A couple days ago, my father sent me a box of goodies from his garden, which is almost entirely hot peppers and experimental sugars. I got some sugar beets, stevia, and a hilarious variety of sugar cane which looks exactly like marijuana and will get me arrested if I try to mail it again. I also got an assortment of hot peppers, including a lovely bright orange habanero and a couple other varieties I didn't know before. I promised to make chile chutney and send some back; Jamie Oliver's got a great recipe for chile chutney and I wanted to try it.
I collected a few ancho chiles from my own garden, which has been prolific in other departments but disappointing in the chile department due to our cool wet weather here. And then I began a day which felt like an "I Love Lucy" episode, but which turned out to create one of those delightful little kitchen accidents that result in something better than what I was going for in the first place.
Step one was light the grill to roast the peppers. Cook's Confession: I totally fail at charcoal grills. I love the flavor, but I was just never taught the fine art of charcoal grilling; I think it's a guy thing. Keith wasn't home so I gave it my best shot, but half a bottle of lighter fluid, one singed eyebrow, and a pile of dead coals from a gust of wind later, I gave up and retreated inside. I roasted my hot peppers in my cast-iron skillet on the stovetop.
I still intended chile chutney, but I can never follow a recipe exactly; I have to mess with everything. On this occasion I remembered some tomatoes from my garden that were peaking. I skinned them, threw them in the food processor with the chiles, and got... liquid. Right. Because tomatoes are juicy, especially when they've just been blanched and skinned. Derrr.
By this point I was already caramelizing onions with rosemary, cinnamon, smoked salt, and pepper. I poured in the tomato-chile liquid, along with the balsamic vinegar called for in the chile chutney recipe, and some honey. As it came to a boil I looked at it and realized it would never be chutney. It might, however, be a decent ketchup.
I tasted it. Yes, a pleasantly spicy, slightly sweet balsamic ketchup! I simmered it for awhile, occasionally adding things - too spicy, so a bit of cider vinegar; too bland, so a sprinkling of garlic and paprika and some more cinnamon; not as spicy as it was, so a squirt of sriracha. Finally I got it all balanced, then realized if I made ketchup out of this thin liquid, I might have four ounces of it by the time it cooked down. I wanted enough for me and dad to each have a jar, at least. So then I had another idea - what about jam? After all, the tomato-chile jam was good. So I stirred in a half a packet of pectin and yanked up the heat, boiled the hell out of it for a minute, and canned it.
I got two 8-oz jelly jars full. Once they were cool I checked it out. Basically, I have BBQ sauce, at least in the flavor. It's a very nice BBQ sauce if I may say so! Spicy, sweet, and a bit zingy. It had me reaching for my water glass. I think it'll be great on a grilled cheese but it could also work as a spread on any kind of sandwich.

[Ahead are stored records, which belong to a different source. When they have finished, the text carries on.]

-- ==== Sys2Proof/Machine/Keys.lean ====
section
/-!
DEFINITION. Machine/Keys.lean: the names of the dictionary entries. The key of an entry is its index × 256 plus its
subindex (R391); `i` is the unit of a numbered index, `j` the place in a run of subindices. Written from the
dictionary tables of the manual, one group per table.
-/

namespace Sys2Proof.Machine

/-! Table 01-3 -/

/-- Table 01-3, `0x5010:01 LAYOUT_ID`, U32 RWS P. -/
def Key.lay.LAYOUT_ID : Nat := 0x5010 * 256 + 1
/-- Table 01-3, `0x5010:02 LAYOUT_CRC_EXPECTED`, U32 RWS P. -/
def Key.lay.LAYOUT_CRC_EXPECTED : Nat := 0x5010 * 256 + 2
/-- Table 01-3, `0x5010:03 LAYOUT_CRC`, U32 RO. -/
def Key.lay.LAYOUT_CRC : Nat := 0x5010 * 256 + 3
/-- Table 01-3, `0x5010:04 SPEAKER_COUNT`, U16 RWS P. -/
def Key.lay.SPEAKER_COUNT : Nat := 0x5010 * 256 + 4
/-- Table 01-3, `0x5010:05 TRIANGLE_COUNT`, U16 RWS P. -/
def Key.lay.TRIANGLE_COUNT : Nat := 0x5010 * 256 + 5
/-- Table 01-3, `0x5010:06 VIRTUAL_COUNT`, U16 RWS P. -/
def Key.lay.VIRTUAL_COUNT : Nat := 0x5010 * 256 + 6
/-- Table 01-3, `0x5010:07 LISTEN_REF`, POS RWS P. -/
def Key.lay.LISTEN_REF : Nat := 0x5010 * 256 + 7
/-- Table 01-3, `0x5010:08 STRICT_LAYOUT`, BOOL RW P. -/
def Key.lay.STRICT_LAYOUT : Nat := 0x5010 * 256 + 8
/-- Table 01-3, `0x5010:09 LAYOUT_STATE`, U8 RO. -/
def Key.lay.LAYOUT_STATE : Nat := 0x5010 * 256 + 9
/-- Table 01-3, `0x5010:0A LAYOUT_ERROR`, U8 RO. -/
def Key.lay.LAYOUT_ERROR : Nat := 0x5010 * 256 + 10
/-- Table 01-3, `0x5010:0B LAYOUT_ERROR_REC`, U16 RO. -/
def Key.lay.LAYOUT_ERROR_REC : Nat := 0x5010 * 256 + 11
/-- Table 01-3, `0x5010:0C MISMATCH_COUNT`, U32 RO. -/
def Key.lay.MISMATCH_COUNT : Nat := 0x5010 * 256 + 12
/-- Table 01-3, `0x5011:00 SPEAKERS`, BLOB RWS P. -/
def Key.lay.SPEAKERS : Nat := 0x5011 * 256 + 0
/-- Table 01-3, `0x5012:00 TRIANGLES`, BLOB RWS P. -/
def Key.lay.TRIANGLES : Nat := 0x5012 * 256 + 0
/-- Table 01-3, `0x5013:00 VIRTUAL_DOWNMIX`, BLOB RWS P. -/
def Key.lay.VIRTUAL_DOWNMIX : Nat := 0x5013 * 256 + 0

/-! Table 01-5 -/

/-- Table 01-5, `0x5020:01 MAP_CH`, U16 RWS P. -/
def Key.omap.MAP_CH (j : Nat) : Nat := 0x5020 * 256 + (1 + j)

/-! Table 02-3 -/

/-- Table 02-3, `0x3010:01 REF_SOURCE`, U8 RW P. -/
def Key.ref.REF_SOURCE : Nat := 0x3010 * 256 + 1
/-- Table 02-3, `0x3010:02 REF_DOMAIN`, U8 RW P. -/
def Key.ref.REF_DOMAIN : Nat := 0x3010 * 256 + 2
/-- Table 02-3, `0x3010:03 TOD_SET`, TIME WO. -/
def Key.ref.TOD_SET : Nat := 0x3010 * 256 + 3
/-- Table 02-3, `0x3010:04 WCLK_OUT_EN`, BOOL RW P. -/
def Key.ref.WCLK_OUT_EN : Nat := 0x3010 * 256 + 4
/-- Table 02-3, `0x3010:05 PPS_OUT_EN`, BOOL RW P. -/
def Key.ref.PPS_OUT_EN : Nat := 0x3010 * 256 + 5
/-- Table 02-3, `0x3010:06 MCLKO_SEL`, U8 RW P. -/
def Key.ref.MCLKO_SEL : Nat := 0x3010 * 256 + 6

/-! Table 02-4 -/

/-- Table 02-4, `0x3000:01 MEDIA_TIME`, TIME RO. -/
def Key.mtb.MEDIA_TIME : Nat := 0x3000 * 256 + 1
/-- Table 02-4, `0x3000:02 MTB_COUNT`, U64 RO. -/
def Key.mtb.MTB_COUNT : Nat := 0x3000 * 256 + 2
/-- Table 02-4, `0x3000:03 MTB_FRAC`, U32 RO. -/
def Key.mtb.MTB_FRAC : Nat := 0x3000 * 256 + 3
/-- Table 02-4, `0x3000:04 EPOCH_OFFSET`, S64 RO. -/
def Key.mtb.EPOCH_OFFSET : Nat := 0x3000 * 256 + 4
/-- Table 02-4, `0x3000:05 INC`, INC40 RWO. -/
def Key.mtb.INC : Nat := 0x3000 * 256 + 5
/-- Table 02-4, `0x3000:06 INC_NOM`, INC40 CONST. -/
def Key.mtb.INC_NOM : Nat := 0x3000 * 256 + 6
/-- Table 02-4, `0x3000:07 FREQ_ADJ`, S32 RO. -/
def Key.mtb.FREQ_ADJ : Nat := 0x3000 * 256 + 7
/-- Table 02-4, `0x3000:08 FS_SELECT`, U8 RWS P. -/
def Key.mtb.FS_SELECT : Nat := 0x3000 * 256 + 8
/-- Table 02-4, `0x3000:09 SAMPLE_INDEX`, U64 RO. -/
def Key.mtb.SAMPLE_INDEX : Nat := 0x3000 * 256 + 9
/-- Table 02-4, `0x3000:0A SAMPLE_PHASE_ERR`, S16 RO. -/
def Key.mtb.SAMPLE_PHASE_ERR : Nat := 0x3000 * 256 + 10
/-- Table 02-4, `0x3000:0B REANCHOR_COUNT`, U32 RO. -/
def Key.mtb.REANCHOR_COUNT : Nat := 0x3000 * 256 + 11

/-! Table 02-6 -/

/-- Table 02-6, `0x3020:01 SNAP_REQ`, BOOL WO. -/
def Key.snap.SNAP_REQ : Nat := 0x3020 * 256 + 1
/-- Table 02-6, `0x3020:02 SNAP_MTB`, TIME RO. -/
def Key.snap.SNAP_MTB : Nat := 0x3020 * 256 + 2
/-- Table 02-6, `0x3020:03 SNAP_DTB`, TIME RO. -/
def Key.snap.SNAP_DTB (j : Nat) : Nat := 0x3020 * 256 + (3 + j)
/-- Table 02-6, `0x3020:07 SNAP_COUNT`, U32 RO. -/
def Key.snap.SNAP_COUNT : Nat := 0x3020 * 256 + 7

/-! Table 02-8 -/

/-- Table 02-8, `0x3011:01 SERVO_BW`, U16 RW P. -/
def Key.servo.SERVO_BW : Nat := 0x3011 * 256 + 1
/-- Table 02-8, `0x3011:02 OUTLIER_LIMIT`, U32 RW P. -/
def Key.servo.OUTLIER_LIMIT : Nat := 0x3011 * 256 + 2
/-- Table 02-8, `0x3011:03 STEP_CONFIRM`, U8 RW P. -/
def Key.servo.STEP_CONFIRM : Nat := 0x3011 * 256 + 3
/-- Table 02-8, `0x3011:04 SNAP_COMP`, U16 RW P. -/
def Key.servo.SNAP_COMP : Nat := 0x3011 * 256 + 4
/-- Table 02-8, `0x3011:05 OFFSET`, S64 RO. -/
def Key.servo.OFFSET : Nat := 0x3011 * 256 + 5
/-- Table 02-8, `0x3011:06 SLEW_REMAINING`, S64 RO. -/
def Key.servo.SLEW_REMAINING : Nat := 0x3011 * 256 + 6
/-- Table 02-8, `0x3011:07 OUTLIER_COUNT`, U32 RO. -/
def Key.servo.OUTLIER_COUNT : Nat := 0x3011 * 256 + 7
/-- Table 02-8, `0x3011:08 LAST_MEASURE`, TIME RO. -/
def Key.servo.LAST_MEASURE : Nat := 0x3011 * 256 + 8

/-! Table 02-9 -/

/-- Table 02-9, `0x3012:01 LOCK_STATE`, U8 RO. -/
def Key.lock.LOCK_STATE : Nat := 0x3012 * 256 + 1
/-- Table 02-9, `0x3012:02 LOCK_SINCE`, TIME RO. -/
def Key.lock.LOCK_SINCE : Nat := 0x3012 * 256 + 2
/-- Table 02-9, `0x3012:03 LOCK_LOSS_COUNT`, U32 RO. -/
def Key.lock.LOCK_LOSS_COUNT : Nat := 0x3012 * 256 + 3
/-- Table 02-9, `0x3012:04 SOURCE_STATE`, U8 RO. -/
def Key.lock.SOURCE_STATE : Nat := 0x3012 * 256 + 4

It's a bit too thick to be called BBQ sauce though. It has a jam consistency. It could be thinned with a little water or apple juice, and then brushed on grilling meat. Or it could be stirred into gravy or another sauce for flavor. It could even be spread onto a steak after cooking. I'm not really sure what to call this odd little product, even though I can think of uses for it. It's a quirky animal that doesn't quite fit in.
Got to say, though. It tastes mighty fine.
Hurray for life's fortuitous accidents. Viva la experimentation!